Have you tried writing things down? Might help to reduce the number of thoughts running through your head?

ateddybearfromdelaware1 · 09/02/2014 20:28

I might do that fox thank you

OP posts:
tantrumtime · 09/02/2014 20:33

I could of written that post a few months ago. I left the twat and couldn't be happier.
You wouldn't be like that with him so why can he be like that to you?

ateddybearfromdelaware1 · 10/02/2014 08:12

Thanks tantrum, glad you're doing better.

Does anyone know about maintenance? How much am I entitled to as I would need it

OP posts:
KouignAmann · 10/02/2014 08:44

Look at entitledto.co.uk to see what you would get in benefits, and come on over to the EA Support thread for some gentle hand holding from kind ladies who know what this feels like.

You are doing the right thing and you will feel so much better very quickly away from this selfish bully.

KouignAmann · 10/02/2014 08:46

Maintenance would be at least twenty percent of his income for your DS. You need legal advice over spousal maintenance if you are married.

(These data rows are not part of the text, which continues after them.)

-- ==== Sys2Proof/Machine/Flags.lean ====
section
/-! DEFINITION. The values VF takes (spec/10_state.md R23; 42_register_alu.md R110) and the two orders of the two writes (R111). -/

namespace Sys2Proof.Machine

/-- VF holds 0 or 1, never another value, when written as a flag (10_state.md R23). -/
def flagByte (c : Bool) : Byte := if c then 1#8 else 0#8

/-- The carry of `ADD Vx,Vy`: the true sum is 256 or more (42_register_alu.md R119). -/
def carryFlag (a b : Byte) : Byte := flagByte (decide (256 ≤ a.toNat + b.toNat))

/-- The flag of a subtraction: minuend strictly greater than subtrahend (42_register_alu.md R110, R121, R122). -/
def greaterFlag (a b : Byte) : Byte := flagByte (decide (b.toNat < a.toNat))

/-- The bit `SHR` shifts out (42_register_alu.md R118). -/
def lowBitFlag (a : Byte) : Byte := flagByte (a.getLsbD 0)

/-- The bit `SHL` shifts out (42_register_alu.md R120). -/
def highBitFlag (a : Byte) : Byte := flagByte (a.getLsbD 7)

/-- `V[X] <- r` and then `V[15] <- flag`: with X = 15 the flag stands (42_register_alu.md R111; D12, log 14). -/
def State.setRegThenFlag (s : State) (x : Reg) (r flag : Byte) : State := (s.setReg x r).setReg vf flag

/-- `V[15] <- flag` and then `V[X] <- r`: with X = 15 the result stands (42_register_alu.md R111; D12, log 14). -/
def State.setFlagThenReg (s : State) (x : Reg) (r flag : Byte) : State := (s.setReg vf flag).setReg x r

end Sys2Proof.Machine
end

lookingfoxy · 10/02/2014 08:46

Sorry cant do links as on tablet but type in child maintenance into google and it should be something like www.gov.uk calculate child maintenance.
you should get other benefits as well I think if you googke turn 2 us it gives you a good picture of what your entitled to.
Just focus on the future and being in your own lovely home with your ds and family closeby. I have a feeling that you will be less stressed looking after your ds on your own with your 'P' out the picture.

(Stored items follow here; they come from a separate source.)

-- ==== Sys2Proof/Safety.lean ====
section
/-! DEFINITION. What counts as a safe run, as rest, and the invariant of the states that runs reach (spec/10_state.md R43;
60_exceptions.md R171; 70_reset_and_hazards.md R208). -/

namespace Sys2Proof.Machine

/-- `k` operations in a row succeed: a run in which any operation answers an error is faulted for good (60_exceptions.md R171). -/
def SafeFor (k : Nat) (s : State) : Prop := ∃ t, Sys2Proof.core.run k s = .next t

/-- At rest: MODE is Running and the word at PC is `JP PC` (70_reset_and_hazards.md R208, D25; the convention of the spec, not a machine
feature). -/
def AtRest (s : State) : Prop :=
  s.mode = .running ∧ fetchWord s = some (BitVec.ofNat 16 (0x1000 + s.pc.toNat))

/-- The invariants of 10_state.md R43, with the canonical form of memory (log 20) and the length of IMG (R39). R43 (b) and the upper bounds
of (a) and (c) hold by the types. -/
structure StateInv (s : State) : Prop where
  /-- R43 (a). -/
  pcLow : 0x200 ≤ s.pc.toNat
  /-- R43 (c). -/
  liveEntries : ∀ k : Fin 16, k.val < s.sp.val → 0x202 ≤ (s.stack[k]).toNat
  /-- R43 (d). -/
  lowMemory : ∀ a, a < 0x200 → s.readByte a = Memory.blank s.config.glyphs a
  /-- R43 (e), first half. -/
  waiting : ∀ t, s.mode = .awaitingKey t → s.pc.toNat + 2 ≤ 0xFFF
  /-- R39. -/
  image : s.img.length ≤ maxProg
  /-- The canonical form of memory. -/
  memory : s.memWf = true

/-! ### Straight runs of instructions -/

/-- The instructions of a list one after another, without fetching (for the laws of 41_control_flow.md R109). -/
def execAll : List Instr → State → Result
  | [], s => .next s
  | i :: is, s =>
    match exec i s with
    | .next t => execAll is t
    | .fault f => .fault f
    | .refused r => .refused r

/-! ### What an instruction may write and raise -/

/-- The "writes" column of 10_state.md R21: `k` is a register that `i` writes. `LD Vx,K` writes at the Step that leaves AwaitingKey, not when it
is executed. -/
def writesReg : Instr → Reg → Prop
  | .cls, _ => False
  | .ret, _ => False
  | .sys _, _ => False
  | .jp _, _ => False
  | .call _, _ => False
  | .seByte _ _, _ => False
  | .sneByte _ _, _ => False
  | .seReg _ _, _ => False
  | .ldByte x _, k => k = x
  | .addByte x _, k => k = x
  | .ldReg x _, k => k = x
  | .orReg x _, k => k = x
  | .andReg x _, k => k = x
  | .xorReg x _, k => k = x
  | .addReg x _, k => k = x ∨ k = vf
  | .sub x _, k => k = x ∨ k = vf
  | .shr x _, k => k = x ∨ k = vf
  | .subn x _, k => k = x ∨ k = vf
  | .shl x _, k => k = x ∨ k = vf
  | .sneReg _ _, _ => False
  | .ldI _, _ => False
  | .jpV0 _, _ => False
  | .rnd x _, k => k = x
  | .drw _ _ _, k => k = vf
  | .skp _, _ => False
  | .sknp _, _ => False
  | .ldVxDt x, k => k = x
  | .ldVxK _, _ => False
  | .ldDtVx _, _ => False
  | .ldStVx _, _ => False
  | .addI _, _ => False
  | .ldF _, _ => False
  | .ldB _, _ => False
  | .storeRegs _, _ => False
  | .loadRegs x, k => k.val ≤ x.val

/-- The table of 60_exceptions.md R160, read by instruction: the error kinds an instruction can raise once it is fetched and decoded. -/
def mayRaise : Instr → Fault → Prop
  | .cls, f => f = .pcOutOfRange
  | .ret, f => f = .stackUnderflow
  | .sys _, f => f = .illegalInstruction
  | .jp _, f => f = .invalidJumpTarget
  | .call _, f => f = .invalidJumpTarget ∨ f = .stackOverflow ∨ f = .pcOutOfRange
  | .seByte _ _, f => f = .pcOutOfRange
  | .sneByte _ _, f => f = .pcOutOfRange
  | .seReg _ _, f => f = .pcOutOfRange
  | .ldByte _ _, f => f = .pcOutOfRange
  | .addByte _ _, f => f = .pcOutOfRange
  | .ldReg _ _, f => f = .pcOutOfRange
  | .orReg _ _, f => f = .pcOutOfRange
  | .andReg _ _, f => f = .pcOutOfRange
  | .xorReg _ _, f => f = .pcOutOfRange
  | .addReg _ _, f => f = .pcOutOfRange
  | .sub _ _, f => f = .pcOutOfRange
  | .shr _ _, f => f = .illegalInstruction ∨ f = .pcOutOfRange
  | .subn _ _, f => f = .pcOutOfRange
  | .shl _ _, f => f = .illegalInstruction ∨ f = .pcOutOfRange
  | .sneReg _ _, f => f = .pcOutOfRange
  | .ldI _, f => f = .pcOutOfRange
  | .jpV0 _, f => f = .invalidJumpTarget
  | .rnd _ _, f => f = .pcOutOfRange
  | .drw _ _ _, f => f = .addressOverflow ∨ f = .drawOutOfBounds ∨ f = .pcOutOfRange
  | .skp _, f => f = .invalidRegisterValue ∨ f = .pcOutOfRange
  | .sknp _, f => f = .invalidRegisterValue ∨ f = .pcOutOfRange
  | .ldVxDt _, f => f = .pcOutOfRange
  | .ldVxK _, f => f = .pcOutOfRange
  | .ldDtVx _, f => f = .pcOutOfRange
  | .ldStVx _, f => f = .pcOutOfRange
  | .addI _, f => f = .addressOverflow ∨ f = .pcOutOfRange
  | .ldF _, f => f = .invalidRegisterValue ∨ f = .pcOutOfRange
  | .ldB _, f => f = .addressOutOfRange ∨ f = .pcOutOfRange
  | .storeRegs _, f => f = .addressOutOfRange ∨ f = .pcOutOfRange
  | .loadRegs _, f => f = .addressOverflow ∨ f = .pcOutOfRange

/-! ### Sprites -/

/-- A sprite cell aimed at column `cx`, row `cy` lands on pixel (px, py): under WRAP each coordinate by itself, under CLIP and ERROR only where it
is aimed (44_display.md R143 to R145). -/
def LandsOn (e : DrawEdge) (cx cy px py : Nat) : Prop :=
  match e with
  | .wrap => cx % 64 = px ∧ cy % 32 = py
  | .clip => cx = px ∧ cy = py
  | .error => cx = px ∧ cy = py

/-- A set bit of the sprite that `DRW Vx,Vy,N` draws in `s` lands on pixel (px, py): row r is the byte at I + r, column c its bit 7 - c
(44_display.md R141, R142; bit order PRESUMED, log 11). -/
def Covers (s : State) (x y : Reg) (n : Fin 16) (px : Fin 64) (py : Fin 32) : Prop :=
  ∃ r c : Nat, r < n.val ∧ c < 8 ∧ (s.readByte (s.i.toNat + r)).getLsbD (7 - c) = true ∧
    LandsOn s.config.drawEdge ((s.reg x).toNat + c) ((s.reg y).toNat + r) px.val py.val

end Sys2Proof.Machine
end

tantrumtime · 10/02/2014 08:47

Seriously, he won't change and you need to get out. He sounds a lot like my ex. Yes it's hard work and you will feel guilty for leaving but ultimately you and DS will be better. My DC were 2.5 and 10 months I thought it would be impossible but it's great.
Like the previous poster said go on entitledto and the tax credits calculator on gov.co.uk, you will be fine and best if luck x

ateddybearfromdelaware1 · 10/02/2014 08:48

Thank you. He's acting completely normal this morning after telling me to get out yesterday (who does that to the mother of their baby?) feel so alone. I know I need to call my mum and tell her I need her help, my sisters gone away for a few days :(

OP posts:
ateddybearfromdelaware1 · 10/02/2014 08:50

Do you think it will affect ds? He's a very 'spirited' child and loves his dad :(

OP posts:
lookingfoxy · 10/02/2014 08:55

It will affect your ds far more to stay in this environment with 2 miserable parents than to be brought up by happier parents albeit apart. You need to look at the long term picture.